Shumlin rejected a call by Scott Milne, the Republican candidate for governor, for a two-year freeze on the statewide property tax for education. That amounted to saying “let’s blow up the system and force the Legislature to do something,” Shumlin said. “I urge Vermonters to dig more deeply than a sound bite or a gimmick.”

But Shumlin made it clear that he had no immediate plans to “urge Vermonters to dig more deeply” to provide additional revenue to the state’s network of mental health care facilities. That network got a boost with the July opening of the new Vermont Psychiatric Care Hospital in Berlin, which will add 25 high-level care beds to the state’s inventory.

While the new hospital is expected to at least partially open up the bottleneck that has kept some mentally ill patients waiting in emergency rooms until psychiatric care became available, mental health caregivers from inside and outside administration have said that more still needs to be done. In particular, administrators of community mental health centers, which in many cases are the preferred venues for care, have said that low pay makes it difficult to hire and retain staff.

Shumlin pointedly did not promise to address those concerns. “We’re always listening,” he said. “We also need to work within the budget that we have.”
Shumlin also refrained from offering any timetable for ending the practice of sending Vermont prisoners to other prisons out of state. While keeping prisoners in-state is preferable because it allows families to visit, the state doesn’t have enough cells, Shumlin said: “We’re about 500 beds short right now.”

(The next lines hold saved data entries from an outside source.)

/-- What an instruction writes beside registers and memory is neither, and no part of its fault. -/
theorem spoilSpecial_settled (s : State) (i : Instr) : (spoilSpecial s i).settled = s.settled := by
  have htok : ∀ n t, (tput s n t).freshen.settled = s.settled := fun n t => by unfold tput; split <;> rfl
  unfold spoilSpecial
  split
  · exact spoilMode_settled s
  · exact spoilMode_settled s
  · exact (spoilSel_settled _ _).trans (spoilSel_settled _ _)
  · exact (spoilSel_settled _ _).trans (spoilSel_settled _ _)
  · exact spoilSel_settled _ _
  · split
    · exact spoilSel_settled _ _
    · split
      · exact spoilSel_settled _ _
      · split
        · exact spoilSel_settled _ _
        · rfl
  · rfl
  · rfl
  · exact htok _ _
  · exact htok _ _
  · exact htok _ _
  · exact htok _ _
  · rfl
  · rfl
  · rfl
  · exact spoilTail_settled s _
  · rfl

theorem spoilMem_unwritten (s : State) (ws : List LaneAcc) : (spoilMem s ws).unwritten = (s.freshen).unwritten :=
  (storeAll_unwritten _ _).trans (congrArg State.freshen (drainAcc_unwritten s ws .write))

/-- Undefined contents of memory are neither the record, nor the end of the split, nor registers. -/
theorem spoilMem_keeps (s : State) (ws : List LaneAcc) : (spoilMem s ws).ended = s.ended ∧ (spoilMem s ws).grp = s.grp :=
  have h := spoilMem_unwritten s ws
  ⟨(congrArg State.ended h :), (congrArg State.grp h :)⟩

/-- The fault of a mismatch, before the destinations are left undefined: with room, one record is staged and the split ends. -/
theorem pushRec_staged (s : State) (g c : Option Nat) (r : FRec) : ∃ q, (pushRec s g c r).staged = s.staged ++ [q] ∧ q.cause = r.cause := by
  unfold pushRec
  dsimp only
  split <;> split <;> exact ⟨_, rfl, rfl⟩

theorem noteEcc_stalled (s : State) (f : Fx) (n : Bool) : (noteEcc s f n).stalled = s.stalled ∧ (noteEcc s f n).staged = s.staged := by
  obtain ⟨x, l, m, h⟩ := noteEcc_eq s f n
  rw [h]
  exact ⟨rfl, rfl⟩

theorem pushRec_stalled (s : State) (g c : Option Nat) (r : FRec) : (pushRec s g c r).stalled = s.stalled := by
  unfold pushRec
  dsimp only
  split <;> split <;> rfl

theorem raise_room {s : State} (f : Fx) (hroom : stagedFull s (dieOfCore s.crew.core) = false) : raise s f = raiseNow s f := by
  rw [raise, hroom, if_neg (by decide)]

/-- The fault that is taken at once, but for the issuer that it stops. -/
theorem raiseNow_eq (s : State) (f : Fx) : ∃ c sp,
    raiseNow s f = { (pushRec (noteEcc s f (f.src ≠ 10)) (some s.gang.grid) (some s.gang.ctx) (issuerRec s f none)).freshen with crew := c, split := sp } := by
  unfold raiseNow
  dsimp only
  split
  · exact ⟨_, _, rfl⟩
  · exact ⟨_, _, rfl⟩

theorem raiseNow_stalled (s : State) (f : Fx) : (raiseNow s f).stalled = s.stalled := by
  obtain ⟨c, sp, h⟩ := raiseNow_eq s f
  rw [h]
  exact (pushRec_stalled _ _ _ _).trans (noteEcc_stalled s f _).1

theorem raiseNow_staged (s : State) (f : Fx) : ∃ q, (raiseNow s f).staged = s.staged ++ [q] ∧ q.cause = f.cause := by
  obtain ⟨q, hq, hc⟩ := pushRec_staged (noteEcc s f (f.src ≠ 10)) (some s.gang.grid) (some s.gang.ctx) (issuerRec s f none)
  rw [(noteEcc_stalled s f _).2] at hq
  obtain ⟨c, sp, h⟩ := raiseNow_eq s f
  rw [h]
  exact ⟨q, hq, hc⟩

theorem raiseNow_ends {s : State} (f : Fx) (hs : isStream s = false) :
    (raiseNow s f).split.stop = some (nextSeq s s.gang.ctx, f.cause) ∧ (raiseNow s f).split.hold = .none := by
  unfold raiseNow
  dsimp only
  rw [hs, if_neg (by decide)]
  exact ⟨rfl, rfl⟩

/-- What a mismatch leaves undefined after the fault: registers, then memory, then the rest. -/
def spoilDests (s t : State) (i : Instr) : State :=
  let u := (uses s i).writes.foldl spoilOpd t
  spoilSpecial (if storeAccs s i = [] then u else spoilMem u (storeAccs s i)) i

theorem residueFault_room {s : State} {i : Instr} (hs : s.stalled = false) (hroom : stagedFull s (dieOfCore s.crew.core) = false) :
    residueFault s i = spoilDests s (raiseNow s (fx .residue)) i := by
  rw [residueFault, raise_room _ hroom]
  dsimp only
  rw [raiseNow_stalled, hs, if_neg (by decide)]
  rfl

theorem spoilDests_ended (s t : State) (i : Instr) : (spoilDests s t i).ended = t.ended := by
  have hopds : ((uses s i).writes.foldl spoilOpd t).ended = t.ended :=
    foldl_keeps State.ended _ (spoilOpd_keeps State.ended (fun _ _ => rfl) (fun _ _ => rfl) (fun _ _ => rfl)) _ _
  have hset : ∀ u, (spoilSpecial u i).ended = u.ended := fun u => congrArg (·.2.1) (spoilSpecial_settled u i)
  unfold spoilDests
  dsimp only
  refine (hset _).trans ?_
  split
  · exact hopds
  · exact (spoilMem_keeps _ _).1.trans hopds

/-- Registers of the group after a mismatch are what the operands' writes left. -/
theorem spoilDests_regs (s t : State) (i : Instr) :
    (spoilDests s t i).grp.s = ((uses s i).writes.foldl spoilOpd t).grp.s ∧ (spoilDests s t i).grp.v = ((uses s i).writes.foldl spoilOpd t).grp.v := by
  have hset : ∀ u, (spoilSpecial u i).grp.s = u.grp.s ∧ (spoilSpecial u i).grp.v = u.grp.v := fun u =>
    ⟨congrArg (·.2.2.1) (spoilSpecial_settled u i), congrArg (·.2.2.2) (spoilSpecial_settled u i)⟩
  unfold spoilDests
  dsimp only
  rw [(hset _).1, (hset _).2]
  split
  · exact ⟨rfl, rfl⟩
  · rw [(spoilMem_keeps _ _).2]
    exact ⟨rfl, rfl⟩

theorem spoilDests_mem {s t : State} {i : Instr} (h : storeAccs s i = []) : (spoilDests s t i).mem = t.mem := by
  have hopds : ((uses s i).writes.foldl spoilOpd t).mem = t.mem :=
    foldl_keeps State.mem _ (spoilOpd_keeps State.mem (fun _ _ => rfl) (fun _ _ => rfl) (fun _ _ => rfl)) _ _
  unfold spoilDests
  dsimp only
  rw [if_pos h]
  exact (congrArg (·.1) (spoilSpecial_settled _ i)).trans hopds

theorem sget_spoilDests {s t : State} {i : Instr} {r : Nat} (h : .s r ∉ (uses s i).writes) : sget (spoilDests s t i) r = sget t r := by
  refine (congrArg (·.get r) (spoilDests_regs s t i).1).trans ?_
  exact List.foldlRecOn _ _ (motive := fun u => sget u r = sget t r) rfl fun u hu o ho => (sget_spoilOpd fun heq => h (heq ▸ ho)).trans hu

theorem vget_spoilDests {s t : State} {i : Instr} {r p : Nat} (hp : p < 32)
    (h : ∀ q ps, .v q ps ∈ (uses s i).writes → p ∈ ps → q ≠ r) (hlane : ∀ q ps, .v q ps ∈ (uses s i).writes → ∀ x ∈ ps, x < 32) :
    vget (spoilDests s t i) r p = vget t r p := by
  refine (congrArg (·.get (32 * r + p)) (spoilDests_regs s t i).2).trans ?_
  exact List.foldlRecOn _ _ (motive := fun u => vget u r p = vget t r p) rfl fun u hu o ho =>
    (vget_spoilOpd hp (fun q ps heq => h q ps (heq ▸ ho)) (fun q ps heq => hlane q ps (heq ▸ ho))).trans hu

/-- An error in a unit that lives, but a spawn record's, damages that unit (R420). -/
theorem upsetCell_damage {s : State} {c : Cell} (hc : ∀ g k ix q, c ≠ .spawn g k ix q) (hl : c.lives s = true) : upsetCell s c = damage s c := by
  unfold upsetCell
  split
  · exact absurd rfl (hc _ _ _ _)
  · exact if_pos hl

theorem mem_damaged_damage (s : State) (c : Cell) : c ∈ (damage s c).damaged := by
  unfold damage
  dsimp only
  split
  · exact List.contains_iff_mem.mp ‹_›
  · exact List.mem_cons_self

He said that the state’s efforts to treat rather than jail non-violent substance abusers might eventually allow Vermont to keep more prisoners at home. “That may reduce that demand over time, but I certainly can’t promise it, because it depends on how successful this effort is,” he said.

Shumlin said there has been some progress in the state’s response to the opioid crisis. The number of substance abusers receiving treatment had risen to about 2,600 from about 1,700 in January, when his State of the State speech to the Legislature focused on the issue.

“We have reduced waiting lines … but there’s still people in line because there (are) many more people showing up for treatment than there were in January,” he said. That might, at least partly, be a result of increased public attention to the issue, he said.